→ What you need to do
Your answer must be a single number: how many lines in the records include the word "chains".
─── Exercise input
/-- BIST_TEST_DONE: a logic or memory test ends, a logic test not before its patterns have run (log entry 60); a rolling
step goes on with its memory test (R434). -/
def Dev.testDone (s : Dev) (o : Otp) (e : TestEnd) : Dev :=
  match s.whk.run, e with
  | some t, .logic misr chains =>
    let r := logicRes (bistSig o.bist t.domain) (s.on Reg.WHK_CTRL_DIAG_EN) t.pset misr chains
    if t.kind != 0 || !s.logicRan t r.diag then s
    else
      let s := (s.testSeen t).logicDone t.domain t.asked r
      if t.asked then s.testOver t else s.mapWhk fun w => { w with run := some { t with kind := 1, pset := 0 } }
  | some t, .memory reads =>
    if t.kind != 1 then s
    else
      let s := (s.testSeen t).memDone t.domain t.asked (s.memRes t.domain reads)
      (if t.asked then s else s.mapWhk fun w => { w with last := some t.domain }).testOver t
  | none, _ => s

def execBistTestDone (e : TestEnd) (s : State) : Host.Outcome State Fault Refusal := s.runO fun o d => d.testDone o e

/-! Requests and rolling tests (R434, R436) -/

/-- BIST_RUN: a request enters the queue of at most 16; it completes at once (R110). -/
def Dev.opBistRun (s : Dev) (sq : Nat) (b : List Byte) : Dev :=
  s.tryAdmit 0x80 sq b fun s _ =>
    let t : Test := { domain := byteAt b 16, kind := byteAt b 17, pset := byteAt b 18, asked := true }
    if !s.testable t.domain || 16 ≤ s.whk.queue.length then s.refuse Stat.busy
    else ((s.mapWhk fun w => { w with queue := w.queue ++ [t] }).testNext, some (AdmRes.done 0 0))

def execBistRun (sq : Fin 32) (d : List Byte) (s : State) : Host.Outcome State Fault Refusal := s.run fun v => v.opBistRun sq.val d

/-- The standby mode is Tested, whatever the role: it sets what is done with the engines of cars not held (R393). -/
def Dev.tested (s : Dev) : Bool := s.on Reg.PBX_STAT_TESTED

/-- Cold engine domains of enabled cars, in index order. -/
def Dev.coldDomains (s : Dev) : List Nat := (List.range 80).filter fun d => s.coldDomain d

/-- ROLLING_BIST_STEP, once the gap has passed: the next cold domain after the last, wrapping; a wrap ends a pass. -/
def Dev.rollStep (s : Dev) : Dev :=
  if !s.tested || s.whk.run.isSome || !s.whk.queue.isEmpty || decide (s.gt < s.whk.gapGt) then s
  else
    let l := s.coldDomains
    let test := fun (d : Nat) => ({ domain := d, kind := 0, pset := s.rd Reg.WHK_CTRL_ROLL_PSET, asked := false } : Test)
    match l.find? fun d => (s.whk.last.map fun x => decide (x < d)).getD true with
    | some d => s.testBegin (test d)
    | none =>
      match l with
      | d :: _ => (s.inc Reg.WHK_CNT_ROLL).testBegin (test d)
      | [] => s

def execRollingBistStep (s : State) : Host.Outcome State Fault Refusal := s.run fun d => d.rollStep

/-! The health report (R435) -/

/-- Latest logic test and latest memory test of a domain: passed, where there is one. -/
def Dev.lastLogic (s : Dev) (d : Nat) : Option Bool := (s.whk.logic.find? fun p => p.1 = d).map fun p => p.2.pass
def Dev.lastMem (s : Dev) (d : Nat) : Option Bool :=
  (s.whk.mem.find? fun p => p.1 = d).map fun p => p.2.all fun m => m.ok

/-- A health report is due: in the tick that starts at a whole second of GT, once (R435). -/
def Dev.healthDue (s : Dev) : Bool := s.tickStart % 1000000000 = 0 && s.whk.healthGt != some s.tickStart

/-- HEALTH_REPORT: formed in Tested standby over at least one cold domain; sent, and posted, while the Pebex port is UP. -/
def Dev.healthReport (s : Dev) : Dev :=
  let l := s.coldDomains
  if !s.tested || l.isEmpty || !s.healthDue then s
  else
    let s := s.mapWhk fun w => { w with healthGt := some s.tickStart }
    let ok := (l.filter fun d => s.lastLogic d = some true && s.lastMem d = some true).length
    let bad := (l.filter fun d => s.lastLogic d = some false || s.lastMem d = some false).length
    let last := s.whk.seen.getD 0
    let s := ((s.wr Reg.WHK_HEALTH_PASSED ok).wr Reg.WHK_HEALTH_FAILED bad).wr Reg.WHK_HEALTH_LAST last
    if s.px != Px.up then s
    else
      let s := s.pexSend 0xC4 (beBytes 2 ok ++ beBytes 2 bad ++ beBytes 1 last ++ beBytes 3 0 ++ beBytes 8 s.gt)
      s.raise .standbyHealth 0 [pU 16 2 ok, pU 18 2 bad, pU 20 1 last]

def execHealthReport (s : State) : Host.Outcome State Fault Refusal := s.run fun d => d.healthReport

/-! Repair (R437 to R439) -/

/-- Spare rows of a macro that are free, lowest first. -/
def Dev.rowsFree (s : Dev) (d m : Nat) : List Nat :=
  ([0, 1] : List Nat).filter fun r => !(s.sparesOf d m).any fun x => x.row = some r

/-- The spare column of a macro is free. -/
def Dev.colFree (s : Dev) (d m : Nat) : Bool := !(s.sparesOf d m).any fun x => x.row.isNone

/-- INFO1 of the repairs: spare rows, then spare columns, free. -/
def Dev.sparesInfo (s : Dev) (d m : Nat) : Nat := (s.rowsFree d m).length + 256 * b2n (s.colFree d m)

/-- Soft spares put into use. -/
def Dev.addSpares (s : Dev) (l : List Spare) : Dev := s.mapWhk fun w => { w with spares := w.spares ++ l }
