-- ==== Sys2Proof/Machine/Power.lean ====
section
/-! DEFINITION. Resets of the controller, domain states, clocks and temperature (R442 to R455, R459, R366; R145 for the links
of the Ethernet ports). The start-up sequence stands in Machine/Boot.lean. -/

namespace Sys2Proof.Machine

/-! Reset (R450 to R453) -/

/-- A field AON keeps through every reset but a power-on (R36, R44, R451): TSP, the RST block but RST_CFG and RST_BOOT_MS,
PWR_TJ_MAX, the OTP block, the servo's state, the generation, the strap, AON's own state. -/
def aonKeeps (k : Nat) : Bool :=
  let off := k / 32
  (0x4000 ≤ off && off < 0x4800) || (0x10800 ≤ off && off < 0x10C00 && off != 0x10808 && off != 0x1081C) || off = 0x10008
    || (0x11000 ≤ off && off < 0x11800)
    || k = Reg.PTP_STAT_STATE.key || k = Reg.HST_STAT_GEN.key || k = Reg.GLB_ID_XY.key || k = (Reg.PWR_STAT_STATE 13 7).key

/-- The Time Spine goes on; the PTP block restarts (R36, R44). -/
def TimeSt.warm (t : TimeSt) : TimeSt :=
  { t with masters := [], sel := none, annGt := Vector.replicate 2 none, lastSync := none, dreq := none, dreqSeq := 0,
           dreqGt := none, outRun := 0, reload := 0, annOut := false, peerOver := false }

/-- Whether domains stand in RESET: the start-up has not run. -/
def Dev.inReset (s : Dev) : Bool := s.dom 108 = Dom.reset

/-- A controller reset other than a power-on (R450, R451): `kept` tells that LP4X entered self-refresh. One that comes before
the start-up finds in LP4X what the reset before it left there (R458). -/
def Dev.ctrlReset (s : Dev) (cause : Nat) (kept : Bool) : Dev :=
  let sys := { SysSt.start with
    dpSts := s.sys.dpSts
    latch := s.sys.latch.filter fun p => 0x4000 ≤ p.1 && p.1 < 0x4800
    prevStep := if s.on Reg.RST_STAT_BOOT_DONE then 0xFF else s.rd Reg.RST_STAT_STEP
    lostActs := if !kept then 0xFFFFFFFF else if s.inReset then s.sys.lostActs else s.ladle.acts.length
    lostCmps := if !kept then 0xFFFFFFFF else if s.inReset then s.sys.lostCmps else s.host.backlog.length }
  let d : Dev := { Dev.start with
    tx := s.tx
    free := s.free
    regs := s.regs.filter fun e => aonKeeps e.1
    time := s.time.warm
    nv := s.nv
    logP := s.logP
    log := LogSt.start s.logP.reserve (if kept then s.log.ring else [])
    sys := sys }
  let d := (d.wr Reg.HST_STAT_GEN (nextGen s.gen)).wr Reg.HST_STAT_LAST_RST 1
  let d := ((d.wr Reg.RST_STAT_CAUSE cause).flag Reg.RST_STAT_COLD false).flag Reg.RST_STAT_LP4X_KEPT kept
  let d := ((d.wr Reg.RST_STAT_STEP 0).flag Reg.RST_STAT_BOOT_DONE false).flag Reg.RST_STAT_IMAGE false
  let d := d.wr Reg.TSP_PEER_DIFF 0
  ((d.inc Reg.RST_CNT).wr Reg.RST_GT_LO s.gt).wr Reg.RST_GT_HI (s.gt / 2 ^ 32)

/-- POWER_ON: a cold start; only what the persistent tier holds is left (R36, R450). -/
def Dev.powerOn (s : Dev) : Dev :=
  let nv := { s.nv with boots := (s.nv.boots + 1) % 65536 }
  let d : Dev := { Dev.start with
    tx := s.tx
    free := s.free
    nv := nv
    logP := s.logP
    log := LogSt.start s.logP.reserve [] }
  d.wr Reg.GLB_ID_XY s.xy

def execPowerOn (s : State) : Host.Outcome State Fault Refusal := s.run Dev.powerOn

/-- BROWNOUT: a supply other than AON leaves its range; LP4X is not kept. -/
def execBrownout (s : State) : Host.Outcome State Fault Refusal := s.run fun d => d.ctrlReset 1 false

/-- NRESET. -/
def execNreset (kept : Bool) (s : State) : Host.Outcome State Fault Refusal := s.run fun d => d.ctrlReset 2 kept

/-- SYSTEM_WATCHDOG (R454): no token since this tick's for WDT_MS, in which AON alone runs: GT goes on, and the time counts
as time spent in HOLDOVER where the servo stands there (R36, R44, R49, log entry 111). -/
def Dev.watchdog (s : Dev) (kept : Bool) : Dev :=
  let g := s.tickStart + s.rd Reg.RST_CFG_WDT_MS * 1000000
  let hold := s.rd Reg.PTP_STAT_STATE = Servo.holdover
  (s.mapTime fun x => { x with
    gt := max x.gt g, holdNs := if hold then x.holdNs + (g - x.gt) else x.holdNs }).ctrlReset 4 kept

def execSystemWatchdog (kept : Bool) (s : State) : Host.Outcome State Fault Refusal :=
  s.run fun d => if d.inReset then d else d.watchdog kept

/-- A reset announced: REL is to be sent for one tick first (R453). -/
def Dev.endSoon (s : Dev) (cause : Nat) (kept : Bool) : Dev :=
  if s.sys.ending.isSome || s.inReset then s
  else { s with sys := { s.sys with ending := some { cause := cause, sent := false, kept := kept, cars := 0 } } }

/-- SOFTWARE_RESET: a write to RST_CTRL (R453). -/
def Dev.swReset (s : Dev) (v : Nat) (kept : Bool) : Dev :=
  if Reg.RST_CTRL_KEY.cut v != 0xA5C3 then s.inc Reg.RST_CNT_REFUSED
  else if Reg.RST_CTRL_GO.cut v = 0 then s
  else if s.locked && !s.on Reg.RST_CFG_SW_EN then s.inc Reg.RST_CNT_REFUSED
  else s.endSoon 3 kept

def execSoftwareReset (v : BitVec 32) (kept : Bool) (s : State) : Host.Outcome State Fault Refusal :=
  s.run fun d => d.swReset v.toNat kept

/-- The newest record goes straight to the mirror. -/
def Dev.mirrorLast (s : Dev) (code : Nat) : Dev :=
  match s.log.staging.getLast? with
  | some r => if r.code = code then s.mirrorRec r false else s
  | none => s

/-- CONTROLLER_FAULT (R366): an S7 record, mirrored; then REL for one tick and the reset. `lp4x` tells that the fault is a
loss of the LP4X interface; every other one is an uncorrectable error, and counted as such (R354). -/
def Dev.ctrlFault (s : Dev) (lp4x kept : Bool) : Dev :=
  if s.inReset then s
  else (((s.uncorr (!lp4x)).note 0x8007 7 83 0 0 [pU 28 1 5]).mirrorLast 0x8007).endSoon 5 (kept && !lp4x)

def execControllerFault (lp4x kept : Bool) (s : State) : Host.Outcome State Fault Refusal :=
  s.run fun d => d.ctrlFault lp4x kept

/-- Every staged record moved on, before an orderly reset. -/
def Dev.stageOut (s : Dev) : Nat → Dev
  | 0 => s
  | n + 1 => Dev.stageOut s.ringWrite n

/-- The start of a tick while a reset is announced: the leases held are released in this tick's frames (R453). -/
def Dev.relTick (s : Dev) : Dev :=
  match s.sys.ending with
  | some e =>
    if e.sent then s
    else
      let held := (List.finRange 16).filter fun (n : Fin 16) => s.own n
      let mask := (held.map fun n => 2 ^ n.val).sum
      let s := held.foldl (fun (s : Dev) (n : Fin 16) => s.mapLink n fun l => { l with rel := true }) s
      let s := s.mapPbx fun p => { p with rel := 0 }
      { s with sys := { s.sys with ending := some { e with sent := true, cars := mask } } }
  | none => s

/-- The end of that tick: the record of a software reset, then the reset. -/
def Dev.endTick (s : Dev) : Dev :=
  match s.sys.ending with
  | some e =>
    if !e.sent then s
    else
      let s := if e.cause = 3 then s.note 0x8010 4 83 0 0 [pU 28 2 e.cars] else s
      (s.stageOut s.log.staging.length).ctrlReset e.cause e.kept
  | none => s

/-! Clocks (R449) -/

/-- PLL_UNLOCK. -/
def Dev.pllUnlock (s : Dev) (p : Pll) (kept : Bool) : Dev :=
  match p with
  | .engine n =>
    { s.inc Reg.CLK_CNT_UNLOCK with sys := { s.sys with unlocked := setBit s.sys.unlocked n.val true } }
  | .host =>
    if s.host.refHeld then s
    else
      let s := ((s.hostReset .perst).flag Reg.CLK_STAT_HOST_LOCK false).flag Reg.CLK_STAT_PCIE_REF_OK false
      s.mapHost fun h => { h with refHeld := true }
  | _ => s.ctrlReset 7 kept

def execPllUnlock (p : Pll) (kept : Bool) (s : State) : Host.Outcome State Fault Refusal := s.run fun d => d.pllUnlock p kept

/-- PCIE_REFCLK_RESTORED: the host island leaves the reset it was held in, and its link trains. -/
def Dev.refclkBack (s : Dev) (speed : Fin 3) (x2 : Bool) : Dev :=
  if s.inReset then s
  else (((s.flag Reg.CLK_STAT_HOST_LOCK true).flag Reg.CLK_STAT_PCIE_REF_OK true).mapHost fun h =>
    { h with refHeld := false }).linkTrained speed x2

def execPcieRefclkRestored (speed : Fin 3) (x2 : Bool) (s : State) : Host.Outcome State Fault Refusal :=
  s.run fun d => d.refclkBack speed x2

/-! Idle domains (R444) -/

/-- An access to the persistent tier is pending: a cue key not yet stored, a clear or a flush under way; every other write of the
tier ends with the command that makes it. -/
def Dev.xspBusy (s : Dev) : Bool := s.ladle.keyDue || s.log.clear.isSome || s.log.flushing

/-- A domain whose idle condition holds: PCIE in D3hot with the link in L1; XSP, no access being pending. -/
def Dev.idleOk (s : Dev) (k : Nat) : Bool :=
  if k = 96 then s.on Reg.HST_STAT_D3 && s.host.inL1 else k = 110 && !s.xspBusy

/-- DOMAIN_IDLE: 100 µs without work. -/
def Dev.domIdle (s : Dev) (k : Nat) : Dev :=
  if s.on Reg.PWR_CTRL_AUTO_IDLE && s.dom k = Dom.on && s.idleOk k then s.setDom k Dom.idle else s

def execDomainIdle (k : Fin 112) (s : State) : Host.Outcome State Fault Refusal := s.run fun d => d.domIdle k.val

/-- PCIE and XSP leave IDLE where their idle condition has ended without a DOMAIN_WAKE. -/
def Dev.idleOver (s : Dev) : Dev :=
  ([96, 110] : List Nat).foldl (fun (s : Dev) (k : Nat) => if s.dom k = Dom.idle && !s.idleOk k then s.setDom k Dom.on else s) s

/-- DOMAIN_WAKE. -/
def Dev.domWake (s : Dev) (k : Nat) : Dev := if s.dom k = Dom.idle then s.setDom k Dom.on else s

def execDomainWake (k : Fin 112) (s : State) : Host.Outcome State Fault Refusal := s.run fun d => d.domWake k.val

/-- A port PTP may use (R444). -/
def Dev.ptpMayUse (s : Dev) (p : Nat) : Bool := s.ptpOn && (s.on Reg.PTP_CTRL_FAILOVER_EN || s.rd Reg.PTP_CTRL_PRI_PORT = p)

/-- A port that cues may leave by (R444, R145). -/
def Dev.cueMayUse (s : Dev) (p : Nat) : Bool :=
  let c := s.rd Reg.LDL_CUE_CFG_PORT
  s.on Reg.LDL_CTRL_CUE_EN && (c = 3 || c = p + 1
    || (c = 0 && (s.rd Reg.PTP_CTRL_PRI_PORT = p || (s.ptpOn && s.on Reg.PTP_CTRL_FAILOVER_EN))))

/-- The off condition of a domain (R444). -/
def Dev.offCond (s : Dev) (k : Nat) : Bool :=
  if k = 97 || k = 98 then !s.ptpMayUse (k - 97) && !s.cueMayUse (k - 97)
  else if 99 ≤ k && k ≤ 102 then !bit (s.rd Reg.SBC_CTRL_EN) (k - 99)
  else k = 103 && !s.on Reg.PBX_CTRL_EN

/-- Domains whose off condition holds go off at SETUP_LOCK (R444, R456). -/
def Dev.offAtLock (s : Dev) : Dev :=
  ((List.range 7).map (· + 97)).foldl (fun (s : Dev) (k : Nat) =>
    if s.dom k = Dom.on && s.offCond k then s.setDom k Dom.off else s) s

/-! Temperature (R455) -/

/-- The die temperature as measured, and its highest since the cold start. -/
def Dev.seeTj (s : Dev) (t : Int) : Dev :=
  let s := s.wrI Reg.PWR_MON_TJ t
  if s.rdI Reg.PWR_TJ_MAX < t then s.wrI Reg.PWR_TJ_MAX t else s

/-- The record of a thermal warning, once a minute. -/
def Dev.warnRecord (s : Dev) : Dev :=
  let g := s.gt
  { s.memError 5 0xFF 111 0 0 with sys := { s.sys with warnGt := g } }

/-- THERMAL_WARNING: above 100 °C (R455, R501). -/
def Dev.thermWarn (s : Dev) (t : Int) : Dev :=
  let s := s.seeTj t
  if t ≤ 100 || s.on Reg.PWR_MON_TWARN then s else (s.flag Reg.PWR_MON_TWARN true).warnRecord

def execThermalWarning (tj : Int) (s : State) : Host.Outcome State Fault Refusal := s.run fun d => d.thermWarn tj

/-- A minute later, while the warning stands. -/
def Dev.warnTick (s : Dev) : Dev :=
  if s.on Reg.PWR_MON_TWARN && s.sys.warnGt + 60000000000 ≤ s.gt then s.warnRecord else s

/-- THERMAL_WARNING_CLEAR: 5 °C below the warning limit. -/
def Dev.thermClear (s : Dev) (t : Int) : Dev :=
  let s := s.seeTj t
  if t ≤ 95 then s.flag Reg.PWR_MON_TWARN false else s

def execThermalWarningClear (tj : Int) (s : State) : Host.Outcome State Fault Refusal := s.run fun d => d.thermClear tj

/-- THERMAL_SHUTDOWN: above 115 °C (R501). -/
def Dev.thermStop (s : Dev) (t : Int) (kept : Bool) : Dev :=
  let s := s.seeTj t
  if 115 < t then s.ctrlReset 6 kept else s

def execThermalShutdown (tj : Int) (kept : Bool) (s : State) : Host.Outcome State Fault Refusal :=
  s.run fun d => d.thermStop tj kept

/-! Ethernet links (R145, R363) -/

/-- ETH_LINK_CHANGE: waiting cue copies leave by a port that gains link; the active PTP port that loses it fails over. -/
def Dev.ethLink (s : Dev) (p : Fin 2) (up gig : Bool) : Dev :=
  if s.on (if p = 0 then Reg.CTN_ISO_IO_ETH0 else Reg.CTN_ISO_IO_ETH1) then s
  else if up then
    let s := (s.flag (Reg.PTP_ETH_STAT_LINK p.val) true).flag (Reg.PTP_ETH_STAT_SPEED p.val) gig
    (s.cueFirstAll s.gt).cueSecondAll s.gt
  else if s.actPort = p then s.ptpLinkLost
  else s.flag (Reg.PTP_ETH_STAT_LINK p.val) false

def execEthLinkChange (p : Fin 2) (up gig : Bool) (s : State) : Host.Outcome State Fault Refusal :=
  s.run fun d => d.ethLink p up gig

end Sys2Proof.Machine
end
──────
→ Reply
2